» REQUIRED ACTION
Extract, unchanged, each line of the listing below from its first line through the line that contains "if k.kind = .rebuild then", inclusive, and nothing else.
====== MATERIAL FOR THE TASK
/-- What STATUS calls for (R190): 0x02 is a fatal fault, 0x03 and above a package fault, as is 0x01 where no program is answered (log 25).
Answers whether the response stands. -/
def statusOk (n : Nat) (m : NMsg) (prog : Bool) (s : State) : Bool × State :=
  if m.status = 0 ∨ (m.status = 1 ∧ prog) then (true, s)
  else if m.status = 2 then (false, raiseTile (n / 40) .nlProto (n + 65536 * 2) s)
  else (false, nlDown n .package 3 s)

/-- A response of an opcode, with the command it answers. -/
def takeRsp (n opc : Nat) (s : State) : Option (NMsg × NReq × State) :=
  match takeMsg n opc s with
  | none => none
  | some (m, s1) =>
    let (q, s2) := takeReq n m.tag s1
    q.map (fun q => (m, q, s2))

/-- A chunk read, as the outer code decodes it (R193, R199, R206): counted and used, and marked for refresh above the limit; or reconstructed. -/
def chunkRead (n : Nat) (q : NReq) (m : NMsg) (d : Option (Bytes × Nat)) (s : State) : State :=
  match d with
  | some (b, k) => deliver q n (n / 40) b (if refreshCe s (n / 40) < k then markDue n q.pkg (q.chunk / 256) (countBits n k s) else countBits n k s)
  | none => reconFor n q (some m.body) true s

/-- A drift refresh's chunk is done: its locks go, and what waited for them goes on; with the last chunk STAMP becomes the time the refresh began
(R200). -/
def refreshDone (n : Nat) (off : Nat) (s : State) : State :=
  let t := n / 40
  match getRefresh s t with
  | none => s
  | some r =>
    let ls := match r.busy with | some (_, ls) => ls | none => []
    let s1 := unlockLines ls s
    let todo := r.todo.erase off
    pumpLocks <| if todo.isEmpty then
      onBlk r.link r.pkg r.block (fun b => { b with stamp := r.began % 2 ^ 24, due := false }) (setRefresh t none s1)
    else setRefresh t (some { r with todo := todo, busy := none }) s1

/-- What a program's completion moves on (R196, R200, R203, R208). -/
def programDone (n : Nat) (q : NReq) (s : State) : State :=
  match q.use with
  | .work w pos =>
    (match getWork s w with
    | some k =>
      if k.kind = .rebuild then
        destageFull k.tile k.grp k.stripe (onNvm (fun x => { x with grps := Table.mod {} x.grps (4 * k.tile + k.grp) (fun g =>
          { g with rebuild := g.rebuild.map (fun r => if r.2 = n then (k.stripe + 1, r.2) else r) }) }) (setWork w none s))
      else setWork w (some { k with live := k.live.erase pos }) s
    | none => s)
  | .copy w off =>
    (match getOp s w with
    | some o => nextCopy w (setOp w (some { o with todo := o.todo.erase off, first := some (o.first.getD (dawnSec s)) }) s)
    | none => s)
  | .refresh off => refreshDone n off s
  | _ => s

/-- PGC (R190, R197, R198): success is counted; a first verify failure is retried, and a second retires the block. -/
def execPgc (n : LinkId) (s : State) : Host.Outcome State Fault Refusal :=
  match takeRsp n.val 0x22 s with
  | none => .next s
  | some (m, q, s1) =>
    let (ok, s2) := statusOk n.val m true s1
    if !ok then .next (if m.status = 2 then s2 else programDone n.val q s2)
    else if m.status = 1 then
      if q.fails = 0 then .next (nlSubmit n.val { q with fails := 1 } s2)
      else .next (programDone n.val q (startRetire n.val q.pkg (q.chunk / 256) (some (q.chunk % 256, q.body)) s2))
    else .next (programDone n.val q (countProgram n.val q.pkg q.chunk s2))

/-- MRDD (R187, R190): saved state read from the metadata area; what it says is what the model keeps saved (log 26). -/
def execMrdd (n : LinkId) (s : State) : Host.Outcome State Fault Refusal :=
  match takeRsp n.val 0x23 s with
  | none => .next s
  | some (m, _, s1) => .next (statusOk n.val m false s1).2

/-- MPGC (R190, R196, R197): a save is in the metadata area; a verify failure is retried. -/
def execMpgc (n : LinkId) (s : State) : Host.Outcome State Fault Refusal :=
  match takeRsp n.val 0x24 s with
  | none => .next s
  | some (m, q, s1) =>
    let (ok, s2) := statusOk n.val m true s1
    if !ok then .next s2
    else if m.status = 1 ∧ q.fails = 0 then .next (nlSubmit n.val { q with fails := 1 } s2)
    else match q.use with
      | .metaRot r x => .next (onNvm (fun y => { y with savedRots := Table.set {} y.savedRots (pkgKey n.val q.pkg * 1024 + r) x }) s2)
      | .metaBlk b x => .next (onNvm (fun y => { y with savedBlks := Table.set {} y.savedBlks (pkgKey n.val q.pkg * 2 ^ 23 + b) { x with due := false, save := false } }) s2)
      | _ => .next s2

/-- STR (R187 step 6, R190): identity, geometry and revision are checked; an unsupported package leaves its link out of service, and a
supported one's saved state is asked for. -/
def execStr (n : LinkId) (s : State) : Host.Outcome State Fault Refusal :=
  match takeRsp n.val 0x25 s with
  | none => .next s
  | some (m, q, s1) =>
    let (ok, s2) := statusOk n.val m false (if (getLink s1 n.val).st = .training then onNl n.val pkgsSeen s1 else s1)
    if !ok || (getLink s2 n.val).st ≠ .training then .next s2
    else if leAt m.body 8 8 = 4261504 * 256 ∧ Config.supportedPackage (leAt m.body 0 4) (leAt m.body 4 4) = true then
      let fr := takeFree (onNvm (fun x => { x with known := x.known ++ [pkgKey n.val q.pkg] }) s2)
      .next (nlSubmit n.val { opc := 3, pkg := q.pkg, chunk := Config.metaIndex fr.1, use := .metaRd } fr.2)
    else .next (raiseTile (n.val / 40) .nlTrainFail n.val (onNl n.val (fun l => { l with st := .out, reason := .unsupported, reqs := [], wait := [] }) s2))

/-- GAP_INTERVAL as it acts (NL_WEAR_CFG). -/
def gapInterval (s : State) (t : Nat) : Nat := max 256 (regFld s .nlWearCfg t 15 0)

/-- The link runs and may take commands. -/
def linkServes (s : State) (n : Nat) : Bool := decide ((getLink s n).st = .active) || decide ((getLink s n).st = .rebuilding)

/-- GAP_MOVE (R196): after GAP_INTERVAL programs the region moves its gap, under the block lock. -/
def execGapMove (n : LinkId) (pkg : Fin 2) (region : Fin 1024) (s : State) : Host.Outcome State Fault Refusal :=
  let x := getRot s n.val pkg.val region.val
  let iv := gapInterval s (n.val / 40)
  if !linkServes s n.val || x.progs < iv then .next s
  else
    let src := if x.gap = 0 then 4096 else x.gap - 1
    let dst := if x.gap = 0 then 0 else x.gap
    let ps := (slotEnt x region.val src).2
    let pd := (slotEnt x region.val dst).2
    if blkLocked s n.val pkg.val ps || blkLocked s n.val pkg.val pd || blkRefreshing s n.val pkg.val ps then .next s
    else
      let (w, s1) := newId (onRot n.val pkg.val region.val (fun y => { y with progs := y.progs - iv }) s)
      .next (nextCopy w (setOp w (some ⟨n.val, pkg.val, false, region.val, src, dst, ps, pd, 1, copyList (getBlk s n.val pkg.val ps) none, none, false, none⟩) s1))

/-- The finished block operation of a package that satisfies `p`. -/
def finishedOp (s : State) (n pkg : Nat) (p : BlkOp → Bool) : Option (Nat × BlkOp) :=
  s.nvm.ops.findSome? (fun e => e.2.bind (fun o => if o.link = n ∧ o.pkg = pkg ∧ o.finished ∧ p o then some (e.1, o) else none))

/-- The destination of a block copy: its data was programmed from the copy's first program on (R197). -/
def copyDone (n pkg : Nat) (o : BlkOp) (b : Blk) (s : State) : State :=
  match o.first with
  | some at_ => onBlk n pkg o.dst (fun y => { y with stamp := at_ % 2 ^ 24, due := b.due }) s
  | none => s

/-- GAP_MOVE_DONE (R196): GAP, START and the slot entry change together. The source becomes the gap; its STATE stays, as it has been programmed since
Dawn (R197). -/
def execGapMoveDone (n : LinkId) (pkg : Fin 2) (region : Fin 1024) (s : State) : Host.Outcome State Fault Refusal :=
  match finishedOp s n.val pkg.val (fun o => !o.retire && o.region = region.val) with
  | none => .next s
  | some (w, o) =>
    let x := getRot s n.val pkg.val region.val
    let e := slotEnt x region.val o.slot
    let b := getBlk s n.val pkg.val o.src
    let s1 := onRot n.val pkg.val region.val (fun y => { y with
      slots := Table.set none y.slots o.dstSlot (some ((e.1 + 1) % 256, o.dst))
      gap := if y.gap = 0 then 4096 else y.gap - 1
      start := if y.gap = 0 then (y.start + 1) % 4096 else y.start
      moves := y.moves + 1 }) (setOp w none s)
    .next (pumpLocks (onBlk n.val pkg.val o.src (fun y => { y with due := false }) (copyDone n.val pkg.val o b s1)))

/-- MAP_STATE_SAVE (R196): after every 64 moves. -/
def execMapStateSave (n : LinkId) (pkg : Fin 2) (region : Fin 1024) (s : State) : Host.Outcome State Fault Refusal :=
  let x := getRot s n.val pkg.val region.val
  if !linkServes s n.val || x.moves < 64 then .next s
  else
    let fr := takeFree (onRot n.val pkg.val region.val (fun y => { y with moves := 0 }) s)
    .next (nlSubmit n.val { opc := 4, pkg := pkg.val, chunk := Config.metaIndex fr.1, use := .metaRot region.val x, body := Config.metaBytes fr.1 } fr.2)

/-- RETIRE as it acts (NL_WEAR_RETIRE). -/
def retireAt (s : State) (t : Nat) : Nat := clampN 100000000 0xFFFF0000 (regFld s .nlWearRetire t 31 0)

/-- BLOCK_RETIRE (R198): WCOUNT has reached RETIRE. -/
def execBlockRetire (n : LinkId) (pkg : Fin 2) (block : BitVec 23) (s : State) : Host.Outcome State Fault Refusal :=
  let b := getBlk s n.val pkg.val block.toNat
  .next (if linkServes s n.val && (b.st = .data || b.st = .fresh) && decide (retireAt s (n.val / 40) ≤ b.wcount)
    then startRetire n.val pkg.val block.toNat none s else s)

/-- BLOCK_RETIRE_DONE (R198): the slot entry points at the spare and the old block is retired. -/
def execBlockRetireDone (n : LinkId) (pkg : Fin 2) (block : BitVec 23) (s : State) : Host.Outcome State Fault Refusal :=
  match finishedOp s n.val pkg.val (fun o => o.retire && o.src = block.toNat) with
  | none => .next s
  | some (w, o) =>
    let x := getRot s n.val pkg.val o.region
    let b := getBlk s n.val pkg.val o.src
    let s1 := onRot n.val pkg.val o.region (fun y => { y with slots := Table.set none y.slots o.slot (some ((slotEnt x o.region o.slot).1, o.dst)) }) (setOp w none s)
    .next (pumpLocks (onBlk n.val pkg.val o.src (fun y => { y with st := .retired, due := false, save := true }) (copyDone n.val pkg.val o b s1)))

/-- WEAR_STATE_SAVE (R197). -/
def execWearStateSave (n : LinkId) (pkg : Fin 2) (block : BitVec 23) (s : State) : Host.Outcome State Fault Refusal :=
  let b := getBlk s n.val pkg.val block.toNat
  if !linkServes s n.val || !b.save then .next s
  else
    let fr := takeFree (onBlk n.val pkg.val block.toNat (fun y => { y with save := false }) s)
    .next (nlSubmit n.val { opc := 4, pkg := pkg.val, chunk := Config.metaIndex fr.1, use := .metaBlk block.toNat b, body := Config.metaBytes fr.1 } fr.2)

/-- The stripe of a slot, by its key: group and stripe. -/
def stripeOfSlot (s : State) (t key : Nat) : Nat × Nat :=
  let (g, a, _, _) := nvmLoc s t (key / 16 % 2 ^ 32) (4 * (key % 16))
  (g, a)

/-- Slots not being destaged, oldest first. -/
def idleSlots (s : State) (t : Nat) : List (Nat × ASlot) :=
  (slotsUsed s t).filter (fun e => !e.2.destaging) |>.foldl (fun (l : List (Nat × ASlot)) e =>
    l.takeWhile (fun x => x.2.at_ ≤ e.2.at_) ++ [e] ++ l.dropWhile (fun x => x.2.at_ ≤ e.2.at_)) []

/-- Destage the oldest slots whose stripe lock is free until at most `n` are left. -/
def destageUntil (t n : Nat) : Nat → State → State
  | 0, s => s
  | k + 1, s =>
    let idle := idleSlots s t
    if idle.length ≤ n then s
    else match idle.find? (fun e => let (g, a) := stripeOfSlot s t e.1; !stripeLocked s t g a) with
      | none => s
      | some e => let (g, a) := stripeOfSlot s t e.1; destageUntil t n k (destage t g a s)

/-- LOW as it acts, in slots (NL_ABS_LVL). -/
def absLow (s : State) (t : Nat) : Nat :=
  let hi := clampN 1 100 (regFld s .nlAbsLvl t 15 8)
  let lo := regFld s .nlAbsLvl t 7 0
  (if lo < hi then lo else hi - 1) * slotLimit s t / 100

/-- DESTAGE_HIGH_WATER (R202): the oldest slots are destaged until the count falls to LOW; slots whose stripe is locked keep it going. -/
def execDestageHighWater (t : TileId) (s : State) : Host.Outcome State Fault Refusal :=
  if !s.nvm.draining.getLsbD t.val then .next s
  else
    let s1 := destageUntil t.val (absLow s t.val) (idleSlots s t.val).length s
    .next (onNvm (fun x => { x with draining := setBit x.draining t.val (decide (absLow s1 t.val < (idleSlots s1 t.val).length)) }) s1)

/-- DESTAGE_MAX_AGE (R202): every slot older than MAX_AGE is destaged. -/
def execDestageMaxAge (t : TileId) (s : State) : Host.Outcome State Fault Refusal :=
  let ms := max 1 (regFld s .nlAbsCfg t.val 31 17)
  .next ((idleSlots s t.val).foldl (fun s e =>
    if ms * 1000 ≤ s.time.now - e.2.at_ then (let (g, a) := stripeOfSlot s t.val e.1; destage t.val g a s) else s) s)

/-- What has been read, or asked for, of the chunks that a destage programmed is asked for again: it may hold the old content (R219). -/
def rereadChunks (t frame : Nat) (js : List Nat) (s : State) : State :=
  let hit (f i : Nat) : Bool := decide (f = frame) && js.contains (i / 4)
  let old := s.nvm.arrived.filterMap (fun e =>
    if e.2.isSome && decide (e.1 / 64 / 2 ^ 32 % 8 = t) && hit (e.1 / 64 % 2 ^ 32) (e.1 % 64) then some (e.1 / 64 / 2 ^ 32 / 8, e.1 % 64) else none)
  let s1 := old.foldl (fun s e => onNvm (fun x => { x with arrived := Table.set none x.arrived (arrKey e.1 t frame e.2) none }) s) s
  let again (q : NReq) : Bool := match q.use with | .data _ f i => hit f i | _ => false
  let asked := (List.range 40).flatMap (fun l => (getLink s (40 * t + l)).reqs.filterMap (fun e => e.2.bind (fun q => if again q then some q else none)))
  let s2 := (List.range 40).foldl (fun s l => onNl (40 * t + l) (fun k => { k with
    reqs := k.reqs.map (fun e => match e.2 with | some q => (e.1, some (if again q then { q with use := .repair } else q)) | none => e) }) s) s1
  let s3 := asked.foldl (fun s q => match q.use with | .data kind f i => nvmAsk kind t f i q.prio s | _ => s) s2
  old.foldl (fun s e => nvmAsk e.1 t frame e.2 (walkerPrio s) s) s3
============
» EXPECTED ANSWER
/-- What STATUS calls for (R190): 0x02 is a fatal fault, 0x03 and above a package fault, as is 0x01 where no program is answered (log 25).
Answers whether the response stands. -/
def statusOk (n : Nat) (m : NMsg) (prog : Bool) (s : State) : Bool × State :=
  if m.status = 0 ∨ (m.status = 1 ∧ prog) then (true, s)
  else if m.status = 2 then (false, raiseTile (n / 40) .nlProto (n + 65536 * 2) s)
  else (false, nlDown n .package 3 s)

/-- A response of an opcode, with the command it answers. -/
def takeRsp (n opc : Nat) (s : State) : Option (NMsg × NReq × State) :=
  match takeMsg n opc s with
  | none => none
  | some (m, s1) =>
    let (q, s2) := takeReq n m.tag s1
    q.map (fun q => (m, q, s2))

/-- A chunk read, as the outer code decodes it (R193, R199, R206): counted and used, and marked for refresh above the limit; or reconstructed. -/
def chunkRead (n : Nat) (q : NReq) (m : NMsg) (d : Option (Bytes × Nat)) (s : State) : State :=
  match d with
  | some (b, k) => deliver q n (n / 40) b (if refreshCe s (n / 40) < k then markDue n q.pkg (q.chunk / 256) (countBits n k s) else countBits n k s)
  | none => reconFor n q (some m.body) true s

/-- A drift refresh's chunk is done: its locks go, and what waited for them goes on; with the last chunk STAMP becomes the time the refresh began
(R200). -/
def refreshDone (n : Nat) (off : Nat) (s : State) : State :=
  let t := n / 40
  match getRefresh s t with
  | none => s
  | some r =>
    let ls := match r.busy with | some (_, ls) => ls | none => []
    let s1 := unlockLines ls s
    let todo := r.todo.erase off
    pumpLocks <| if todo.isEmpty then
      onBlk r.link r.pkg r.block (fun b => { b with stamp := r.began % 2 ^ 24, due := false }) (setRefresh t none s1)
    else setRefresh t (some { r with todo := todo, busy := none }) s1

/-- What a program's completion moves on (R196, R200, R203, R208). -/
def programDone (n : Nat) (q : NReq) (s : State) : State :=
  match q.use with
  | .work w pos =>
    (match getWork s w with
    | some k =>
      if k.kind = .rebuild then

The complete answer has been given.